-- ==== Sys2Proof/WellFormed.lean ====
section
/-! DEFINITION. WellFormed.lean: the operand values a command word can carry (30_encoding R65). No well-formed operand
makes an operation illegal (R68). -/

namespace Sys2Proof

/-- The range of `s16` (00_scope R8). -/
def isS16 (x : Int) : Bool := decide (-32768 ≤ x) && decide (x ≤ 32767)

/-- The range of `u16` (00_scope R8). -/
def isU16 (n : Nat) : Bool := decide (n < 65536)

/-- Every operand lies in the range of the field it is read from (30_encoding R65). -/
def Instr.wellFormed : Instr → Bool
  | .init => true
  | .setorient o => isU16 o
  | .getw => true
  | .geth => true
  | .packrgb _ _ _ => true
  | .setmask l r t b => isS16 l && isS16 r && isS16 t && isS16 b
  | .scrolldef _ _ _ => true
  | .scrollstart _ => true
  | .rectfill l r t b _ => isS16 l && isS16 r && isS16 t && isS16 b
  | .rect l r t b _ => isS16 l && isS16 r && isS16 t && isS16 b
  | .blt l r t b _ => isS16 l && isS16 r && isS16 t && isS16 b
  | .moveto x y => isS16 x && isS16 y
  | .lineto x y _ => isS16 x && isS16 y
  | .line x1 y1 x2 y2 _ => isS16 x1 && isS16 y1 && isS16 x2 && isS16 y2
  | .fontface _ => true
  | .fontcolor _ => true
  | .locate col row => isU16 col && isU16 row
  | .putchar _ => true
  | .getfw => true
  | .getfh => true

end Sys2Proof
end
════════
• Goal of the exercise: Output consists of exactly the lines from the one containing "x2 && isS16 y2" to the end of the records above, retyped without change and with nothing extra.

• Response area:
  | .line x1 y1 x2 y2 _ => isS16 x1 && isS16 y1 && isS16 x2 && isS16 y2
  | .fontface _ => true
  | .fontcolor _ => true
  | .locate col row => isU16 col && isU16 row
  | .putchar _ => true
  | .getfw => true
  | .getfh => true

end Sys2Proof
end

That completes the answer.